(Collected data)

/-- One that fails. -/
theorem judged_counted (both : Bool) {v : VecOpen} (hv : s.pg[g].vecs.find? (fun v => decide (v.start = x.vec)) = some v) {t : State}
    (ht : t = u.judged g x both (some false) inst) :
    Struck g p x inst s t ∧ t.pin = u.pin ∧ (both = true → (t.flag (pinA p 8)).getLsbD 1 = true ∧ (t.flag (pgA g 8)).getLsbD 2 = true) ∧
      StrobeFails g p x.pin v s t := by
  obtain ⟨hj, hf⟩ := State.judged_fails (s := u) (g := g) (x := x) both inst (v := v) (by rw [h.pg.self]; exact hv)
  rw [hp] at hj hf
  have hw := h.within
  rw [← ht] at hj hf
  exact ⟨Struck.of h hj, hj.within.pinEq, hj.both, hf.from hw.ctrEq (hw.cluEq (by decide))⟩

end

/-- A strobe is judged one way or the other: what both ways leave, and the flags of both inputs asserted. -/
theorem judged_either {g : Pg} {p : PinIdx} {x : StrobePend} {u : State} (inst : Nat) (hp : pinOf g x.pin = p) {r : Option Bool} {t : State}
    (ht : t = u.judged g x true r inst) : (t.flag (pinA p 8)).getLsbD 1 = true ∧ (t.flag (pgA g 8)).getLsbD 2 = true := by
  have hb := (u.bothStrobe_leaves g x true).2 rfl
  have hr : PinRises (u.bothStrobe g x true) t := by
    rw [ht, State.judged]
    refine PinRises.trans ?_ (VecTurns.closeVectors _ g).runs.rises
    unfold State.judge
    split
    · exact (VecTurns.modVec _ g _ _).runs.rises
    · exact (State.failStrobe_fails _ g x _ inst).2.1
    · exact PinRises.refl _
  rw [hp] at hb
  exact ⟨hr _ _ (by unfold pinA; omega) hb.1, hr _ _ (by unfold pgA; omega) hb.2⟩

theorem capture_settles {g : Pg} {p : PinIdx} {x : StrobePend} {inst : Nat} {s u : State} (h : StruckFrom g p x inst s u) (m : BitVec 16)
    (pch pcl : Bool) {t : State} (ht : t = (u.capturedIn g x m pch pcl).closeVectors g) :
    Struck g p x inst s t ∧ t.pin = u.pin ∧ Uncounted g p s t := by
  have hv := (VecTurns.modVec u g x.vec _).trans (VecTurns.closeVectors (u.capturedIn g x m pch pcl) g)
  have hw1 : Within [.pg] u (u.capturedIn g x m pch pcl) := State.modVec_within u g _ _
  have hw2 := State.closeVectors_within (u.capturedIn g x m pch pcl) g
  rw [← ht] at hv hw2
  have hw := h.within
  have hall : Within [.flg, .ctr, .pg, .msix] u t := hw1.seq hw2
  have hj : Judged g p false u t := ⟨hv.strobes, hv.but, fun hb => absurd hb (by decide), hall.mono (by decide)⟩
  exact ⟨Struck.of h hj, hall.pinEq, (hv.ctrs _ (pinA_ne_lost p g)).trans (hw.counterEq _), (hv.ctrs _ (fails_ne_lost g)).trans (hw.counterEq _),
    (hall.cluEq (by decide)).trans (hw.cluEq (by decide)), hall.brgEq.trans hw.brgEq⟩

/-- Settles O41: the strobe is taken at its instant and judged; a result that does not fail touches nothing that the statement names, one that fails counts. -/
theorem strobesCompare : Obligations.StrobesCompare := by
  unfold Obligations.StrobesCompare
  intro s p sel hu g j x hx
  have hsel := List.find?_some hx
  obtain ⟨hpin, -⟩ := of_decide_eq_true hsel
  have hp : pinOf g x.pin = p := by rw [hpin]; exact pinOf_placeIn p
  have hat : ∀ inst, StruckFrom g p x inst s (s.strobeAt g x inst) := StruckFrom.at_ s g p x
  refine ⟨fun ballCh ballCl hw hs => ?_, fun ballCh ballCl hw => ?_, fun ballCh ballCl hw hs => ?_⟩
  · have h := strobe_edge hu hx ballCh ballCl hw hs
    have hfrom := StruckFrom.sampled s g p x (max x.atCh x.atCl)
    have hself : ((s.strobeAt g x (max x.atCh x.atCl)).sampledAt p x).pin[p] =
        { s.pin[p] with lastCh := some x.atCh, lastCl := some x.atCl } := State.modPin_self _ p _
    refine ⟨fun hr => ?_, fun v hr hv => ?_⟩
    · obtain ⟨h1, h2, h3, h4⟩ := judged_uncounted hfrom hp _ hr rfl
      exact ⟨_, h, ⟨⟨h1.strobes, h1.but, h1.pins, h1.clk, h1.within⟩, (congrArg (fun v : Vector Pin 64 => v[p]) h2).trans hself, fun ha hb => h3 (by rw [Bool.and_eq_true]; exact ⟨ha, hb⟩)⟩, h4⟩
    · obtain ⟨h1, h2, h3, h4⟩ := judged_counted hfrom hp ((ballCh ^^ (s.effW (pinA p 0)).getLsbD 2) && (ballCl ^^ (s.effW (pinA p 0)).getLsbD 3)) hv rfl
      rw [hpin] at h4
      exact ⟨_, h.trans (by rw [hr]; rfl), ⟨⟨h1.strobes, h1.but, h1.pins, h1.clk, h1.within⟩, (congrArg (fun v : Vector Pin 64 => v[p]) h2).trans hself,
        fun ha hb => h3 (by rw [Bool.and_eq_true]; exact ⟨ha, hb⟩)⟩, h4.pin, h4.group, h4.pinFlag, h4.groupFlag, h4.clu⟩
  · intro hold failing both inst win
    have h := strobe_window hu hx ballCh ballCl hw (hold := hold) rfl (failing := failing) rfl
    refine ⟨fun hq => ?_, fun v hc hf hv => ?_, fun hb => ?_⟩
    · have hr : windowResult x failing ≠ some false := by
        unfold windowResult
        rcases hq with hq | hq
        · rw [if_pos hq]; simp
        · rw [hq]; split <;> simp
      obtain ⟨h1, h2, -, h4⟩ := judged_uncounted (hat _) hp (hold (fun pch pcl => pch && pcl)).isSome hr rfl
      exact ⟨_, h, ⟨h1.strobes, h1.but, h1.pins, h1.clk, h1.within⟩, h2, h4⟩
    · have hr : windowResult x failing = some false := by
        unfold windowResult
        rw [if_neg hc]
        cases hfe : failing with
        | none => exact absurd hfe hf
        | some _ => rfl
      obtain ⟨h1, h2, -, h4⟩ := judged_counted (hat (windowInst x failing)) hp (hold (fun pch pcl => pch && pcl)).isSome hv rfl
      rw [hpin] at h4
      exact ⟨_, h.trans (by rw [hr]; rfl), ⟨h1.strobes, h1.but, h1.pins, h1.clk, h1.within⟩, h2, h4.pin, h4.group, h4.pinFlag, h4.groupFlag, h4.clu⟩
    · have hb' : (hold (fun pch pcl => pch && pcl)).isSome = true := hb
      rw [hb'] at h
      exact ⟨_, h, judged_either _ hp rfl⟩
  · obtain ⟨h1, h2, h3⟩ := capture_settles (hat (max x.atCh x.atCl)) (1#16 <<< (placeIn p).val) (ballCh ^^ (s.effW (pinA p 0)).getLsbD 2)
      (ballCl ^^ (s.effW (pinA p 0)).getLsbD 3) rfl
    exact ⟨_, strobe_capture hu hx ballCh ballCl hw hs, ⟨h1.strobes, h1.but, h1.pins, h1.clk, h1.within⟩, h2, h3⟩

end Sys2Proof.Machine
end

(TASK DESCRIPTION)
After locating the line that holds "absurd hfe hf", print it and each line after it through the end of the data, exactly as it stands.

(WRITTEN SOLUTION)
        | none => exact absurd hfe hf
        | some _ => rfl
      obtain ⟨h1, h2, -, h4⟩ := judged_counted (hat (windowInst x failing)) hp (hold (fun pch pcl => pch && pcl)).isSome hv rfl
      rw [hpin] at h4
      exact ⟨_, h.trans (by rw [hr]; rfl), ⟨h1.strobes, h1.but, h1.pins, h1.clk, h1.within⟩, h2, h4.pin, h4.group, h4.pinFlag, h4.groupFlag, h4.clu⟩
    · have hb' : (hold (fun pch pcl => pch && pcl)).isSome = true := hb
      rw [hb'] at h
      exact ⟨_, h, judged_either _ hp rfl⟩
  · obtain ⟨h1, h2, h3⟩ := capture_settles (hat (max x.atCh x.atCl)) (1#16 <<< (placeIn p).val) (ballCh ^^ (s.effW (pinA p 0)).getLsbD 2)
      (ballCl ^^ (s.effW (pinA p 0)).getLsbD 3) rfl
    exact ⟨_, strobe_capture hu hx ballCh ballCl hw hs, ⟨h1.strobes, h1.but, h1.pins, h1.clk, h1.within⟩, h2, h3⟩

end Sys2Proof.Machine
end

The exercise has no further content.